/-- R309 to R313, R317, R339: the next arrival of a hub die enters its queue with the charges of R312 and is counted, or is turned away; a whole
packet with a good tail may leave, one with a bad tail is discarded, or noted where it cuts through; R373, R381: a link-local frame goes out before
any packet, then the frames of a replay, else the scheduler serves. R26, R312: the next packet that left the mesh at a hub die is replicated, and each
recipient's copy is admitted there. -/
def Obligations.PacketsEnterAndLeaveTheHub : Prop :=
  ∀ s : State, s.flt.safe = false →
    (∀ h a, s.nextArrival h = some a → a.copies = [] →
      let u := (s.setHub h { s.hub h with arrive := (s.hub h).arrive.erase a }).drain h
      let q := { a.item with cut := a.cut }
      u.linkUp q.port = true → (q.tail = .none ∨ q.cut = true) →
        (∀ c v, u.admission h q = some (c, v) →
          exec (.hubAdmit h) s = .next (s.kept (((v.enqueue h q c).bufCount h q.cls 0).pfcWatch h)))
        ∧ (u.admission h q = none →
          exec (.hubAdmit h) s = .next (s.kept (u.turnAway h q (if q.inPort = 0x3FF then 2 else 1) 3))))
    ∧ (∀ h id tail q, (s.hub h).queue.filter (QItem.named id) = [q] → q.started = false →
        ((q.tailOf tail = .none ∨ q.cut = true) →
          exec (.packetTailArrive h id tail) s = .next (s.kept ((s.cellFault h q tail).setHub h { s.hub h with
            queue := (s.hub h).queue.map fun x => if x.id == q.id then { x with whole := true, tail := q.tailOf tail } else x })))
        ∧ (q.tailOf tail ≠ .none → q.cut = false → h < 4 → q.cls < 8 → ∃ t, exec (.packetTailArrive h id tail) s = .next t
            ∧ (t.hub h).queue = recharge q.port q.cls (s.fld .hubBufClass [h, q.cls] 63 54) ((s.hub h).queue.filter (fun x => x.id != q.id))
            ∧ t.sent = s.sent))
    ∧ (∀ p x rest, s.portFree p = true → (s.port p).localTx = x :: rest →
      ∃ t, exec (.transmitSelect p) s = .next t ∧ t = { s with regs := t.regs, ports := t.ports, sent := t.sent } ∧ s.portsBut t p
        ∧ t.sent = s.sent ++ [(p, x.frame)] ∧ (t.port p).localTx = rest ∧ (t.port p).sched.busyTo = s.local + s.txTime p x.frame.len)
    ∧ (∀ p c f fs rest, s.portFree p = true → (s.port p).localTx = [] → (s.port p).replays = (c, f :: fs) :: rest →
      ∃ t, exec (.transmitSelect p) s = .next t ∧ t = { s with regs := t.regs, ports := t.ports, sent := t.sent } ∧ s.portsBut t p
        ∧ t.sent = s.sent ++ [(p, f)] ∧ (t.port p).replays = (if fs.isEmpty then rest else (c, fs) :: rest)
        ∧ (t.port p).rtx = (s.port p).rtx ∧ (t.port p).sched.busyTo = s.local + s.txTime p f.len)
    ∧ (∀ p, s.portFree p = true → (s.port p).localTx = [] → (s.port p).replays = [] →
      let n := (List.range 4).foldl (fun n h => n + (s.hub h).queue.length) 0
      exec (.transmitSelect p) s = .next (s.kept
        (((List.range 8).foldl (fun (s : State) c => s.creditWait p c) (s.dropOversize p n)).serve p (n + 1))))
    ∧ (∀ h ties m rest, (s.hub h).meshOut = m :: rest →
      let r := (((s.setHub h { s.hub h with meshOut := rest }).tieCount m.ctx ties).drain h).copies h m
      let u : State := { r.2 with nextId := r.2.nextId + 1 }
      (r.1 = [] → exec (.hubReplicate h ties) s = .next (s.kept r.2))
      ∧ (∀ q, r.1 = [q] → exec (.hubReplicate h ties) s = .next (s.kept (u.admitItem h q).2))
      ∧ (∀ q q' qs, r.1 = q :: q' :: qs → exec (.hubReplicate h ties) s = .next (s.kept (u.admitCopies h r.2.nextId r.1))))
....................
Task instructions:
Reproduce the listing above word for word.

Result for this task:
/-- R309 to R313, R317, R339: the next arrival of a hub die enters its queue with the charges of R312 and is counted, or is turned away; a whole
packet with a good tail may leave, one with a bad tail is discarded, or noted where it cuts through; R373, R381: a link-local frame goes out before
any packet, then the frames of a replay, else the scheduler serves. R26, R312: the next packet that left the mesh at a hub die is replicated, and each
recipient's copy is admitted there. -/
def Obligations.PacketsEnterAndLeaveTheHub : Prop :=
  ∀ s : State, s.flt.safe = false →
    (∀ h a, s.nextArrival h = some a → a.copies = [] →
      let u := (s.setHub h { s.hub h with arrive := (s.hub h).arrive.erase a }).drain h
      let q := { a.item with cut := a.cut }
      u.linkUp q.port = true → (q.tail = .none ∨ q.cut = true) →
        (∀ c v, u.admission h q = some (c, v) →
          exec (.hubAdmit h) s = .next (s.kept (((v.enqueue h q c).bufCount h q.cls 0).pfcWatch h)))
        ∧ (u.admission h q = none →
          exec (.hubAdmit h) s = .next (s.kept (u.turnAway h q (if q.inPort = 0x3FF then 2 else 1) 3))))
    ∧ (∀ h id tail q, (s.hub h).queue.filter (QItem.named id) = [q] → q.started = false →
        ((q.tailOf tail = .none ∨ q.cut = true) →
          exec (.packetTailArrive h id tail) s = .next (s.kept ((s.cellFault h q tail).setHub h { s.hub h with
            queue := (s.hub h).queue.map fun x => if x.id == q.id then { x with whole := true, tail := q.tailOf tail } else x })))
        ∧ (q.tailOf tail ≠ .none → q.cut = false → h < 4 → q.cls < 8 → ∃ t, exec (.packetTailArrive h id tail) s = .next t
            ∧ (t.hub h).queue = recharge q.port q.cls (s.fld .hubBufClass [h, q.cls] 63 54) ((s.hub h).queue.filter (fun x => x.id != q.id))
            ∧ t.sent = s.sent))
    ∧ (∀ p x rest, s.portFree p = true → (s.port p).localTx = x :: rest →
      ∃ t, exec (.transmitSelect p) s = .next t ∧ t = { s with regs := t.regs, ports := t.ports, sent := t.sent } ∧ s.portsBut t p
        ∧ t.sent = s.sent ++ [(p, x.frame)] ∧ (t.port p).localTx = rest ∧ (t.port p).sched.busyTo = s.local + s.txTime p x.frame.len)
    ∧ (∀ p c f fs rest, s.portFree p = true → (s.port p).localTx = [] → (s.port p).replays = (c, f :: fs) :: rest →
      ∃ t, exec (.transmitSelect p) s = .next t ∧ t = { s with regs := t.regs, ports := t.ports, sent := t.sent } ∧ s.portsBut t p
        ∧ t.sent = s.sent ++ [(p, f)] ∧ (t.port p).replays = (if fs.isEmpty then rest else (c, fs) :: rest)
        ∧ (t.port p).rtx = (s.port p).rtx ∧ (t.port p).sched.busyTo = s.local + s.txTime p f.len)
    ∧ (∀ p, s.portFree p = true → (s.port p).localTx = [] → (s.port p).replays = [] →
      let n := (List.range 4).foldl (fun n h => n + (s.hub h).queue.length) 0
      exec (.transmitSelect p) s = .next (s.kept
        (((List.range 8).foldl (fun (s : State) c => s.creditWait p c) (s.dropOversize p n)).serve p (n + 1))))
    ∧ (∀ h ties m rest, (s.hub h).meshOut = m :: rest →
      let r := (((s.setHub h { s.hub h with meshOut := rest }).tieCount m.ctx ties).drain h).copies h m
      let u : State := { r.2 with nextId := r.2.nextId + 1 }
      (r.1 = [] → exec (.hubReplicate h ties) s = .next (s.kept r.2))
      ∧ (∀ q, r.1 = [q] → exec (.hubReplicate h ties) s = .next (s.kept (u.admitItem h q).2))
      ∧ (∀ q q' qs, r.1 = q :: q' :: qs → exec (.hubReplicate h ties) s = .next (s.kept (u.admitCopies h r.2.nextId r.1))))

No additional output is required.